Handheld devices such as the iPhone and iPod/Touch are portable repositories for a user's personal data. The data may be documents, but it often takes the form of databases. For an iOS application to use a database, it relies on a Cocoa API known as "Core Data." In this article, I examine how Core Data works within an iOS app. I start by explaining how Core Data defines a database structure and what class represents each part of the structure. Then, I detail how Core Data handles a typical file cycle, and how it handles a record transaction. You will need a working knowledge of Objective-C and Xcode a basic understanding of database design.

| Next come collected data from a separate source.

-- ==== Sys2Proof/Machine/State.lean ====
section
/-!
DEFINITION. The state: the pair (H, T) of 10_state.md R20, the result port RES, and the two fields that
are the model's own, `inputs` (logs 3 and 5) and `params` (log 1); the outcomes other than a next state
(60_exceptions.md R134); and the state after reset (R39, R150).
-/
namespace Sys2Proof.Machine

/-- The history register H, "Decoder History" (R24). -/
structure History where
  /-- 1: the slot holds a triple. -/
  valid : Bool
  /-- The last code with bit 0 cleared. -/
  code : Code
  /-- The last size, SIZE_W bits. -/
  size : Nat
  /-- The last protocol, PROTO_W bits. -/
  proto : Nat
  deriving DecidableEq, Repr

/-- The telegram register T, the decoded snapshot (R29). -/
structure Telegram where
  /-- 1: a DECODE has completed since reset. -/
  valid : Bool
  /-- The code operand of the last DECODE, bit 0 included (R31). -/
  code : Code
  /-- The size operand of the last DECODE; no command reads it (R32). -/
  size : Nat
  /-- The protocol operand of the last DECODE; no command reads it (R32). -/
  proto : Nat
  /-- The duplicate-verification flag (R33, R35). -/
  verified : Bool
  deriving DecidableEq, Repr

/-- What the host can do to the block: issue a command with its operands (R55, R56), or drive the RESET
signal between commands (R150, R151). -/
inductive HostInput where
  | command (p : Ports)
  | reset
  deriving DecidableEq, Repr

/-- The state of the machine. -/
structure State where
  /-- The history register (R24). -/
  H : History
  /-- The telegram register (R29). -/
  T : Telegram
  /-- RES: what the last completed command drove, `none` where it drove nothing (R66, R67; log 6). -/
  res : Option Result
  /-- What the host does next, first one first; the model's own field (R51, R55; logs 3 and 5). -/
  inputs : List HostInput
  /-- The OPEN parameters of R8; the model's own field, changed by no step (log 1). -/
  params : Params
  deriving DecidableEq, Repr

/-- Why a step ends in a fault: a mark of the model on the run, not a signal of the hardware (R130, R134). -/
inductive Fault where
  /-- Raised by the eight RD_* commands while T.valid = 0, with the command word; H and T stay as they were
  (R105, R132, R137). Safe: where some hardware might return a stale value, the model stops (D5, log 7). -/
  | readBeforeDecode (cmd : CmdWord)
  deriving DecidableEq, Repr

/-- Why a step ends in a refusal: the command has no meaning (R11, R134). -/
inductive Refusal where
  /-- Raised for cmd 0x0 and 0x3 to 0x7, with the command word (R64, R131). Safe (D13, log 7). -/
  | reservedOpcode (cmd : CmdWord)
  /-- Raised by DIGEST when OP_LEN exceeds DIGEST_MAX_LEN, with OP_LEN (R80, R133). Safe (D8, log 7). -/
  | messageTooLong (len : Nat)
  /-- Raised by an arm of `exec` whose instruction has no meaning yet; no arm of this model does. Safe. -/
  | notModelled (mnemonic : String)
  deriving DecidableEq, Repr

/-- The state right after reset, for given values of the OPEN parameters (R8): H.valid = 0 and T.valid = 0
(R39, R150), no result, and no input pending: the block waits for a command (R152). The other fields of H
and T are unspecified after reset; their zeros here are a DESIGN CHOICE (log 2, unsafe). -/
def State.resetOf (P : Params) : State :=
  { H := { valid := false, code := 0#64, size := 0, proto := 0 }
    T := { valid := false, code := 0#64, size := 0, proto := 0, verified := false }
    res := none
    inputs := []
    params := P }

/-- The machine right after reset, with the parameter values of log 1. -/
def State.reset : State := State.resetOf Config.resetParams

end Sys2Proof.Machine
end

Core Data and the Database
Core Data gives the iOS app a standard, near-transparent interface to a database file. With Core Data, an app can define a database schema, create a database file, and create and manage record data. Core Data is hardware-agnostic. Runtime support is available on the same processors that MacOS X and iOS support. Plus, Core Data works directly with SQLite, the public-domain database engine bundled with MacOS X and iOS.
Figure 1 shows how a typical database appears under Core Data. The database file is seen as a persistent store. It retains record data between separate app sessions, even after iOS itself shuts down. In memory, the database appears as a managed object context. The context holds a copy of the database schema, and maintains both new and changed records in a queue. It also handles all queries made against the database. The context stays resident only for the lifetime of the app.
Figure 1: How Core Data views a database.
The data flow between context and store is mediated by a coordinator object. Each database table is represented as an entity, each record a managed object. There can be several managed objects within the same entity, and several entities within the same context. A record field is either an attribute or a relation. In the latter type, the field holds a reference to a secondary record.
Core Data and its Classes
At least 20 Cocoa classes make up the whole Core Data framework. Out of those, nine classes play major roles in all database sessions, and it’s important to learn what they do. The following class diagrams show just a subset of methods for each class. Consult the official Apple docs for a complete list.
NSPersistentStore class (Figure 2) interfaces directly with the database file. It supports three basic file types: SQLite, XML, or a custom binary. It can handle files stored on a local volume or on a network server.
Figure 2: The NSPersistentStore class.
You usually do not create an explicit instance of
NSPersistentStore. Instead, use
NSPersistentStoreCoordinator (Figure 3) for that task. That class creates the coordinator that links each persistent store to the object context. It serializes the record data, rendering the data into a form suitable for storage. It can move the data from one database file to another. It can work with multiple database files, and it creates a persistent store for each file.
Figure 3: NSPersistentStoreCoordinator.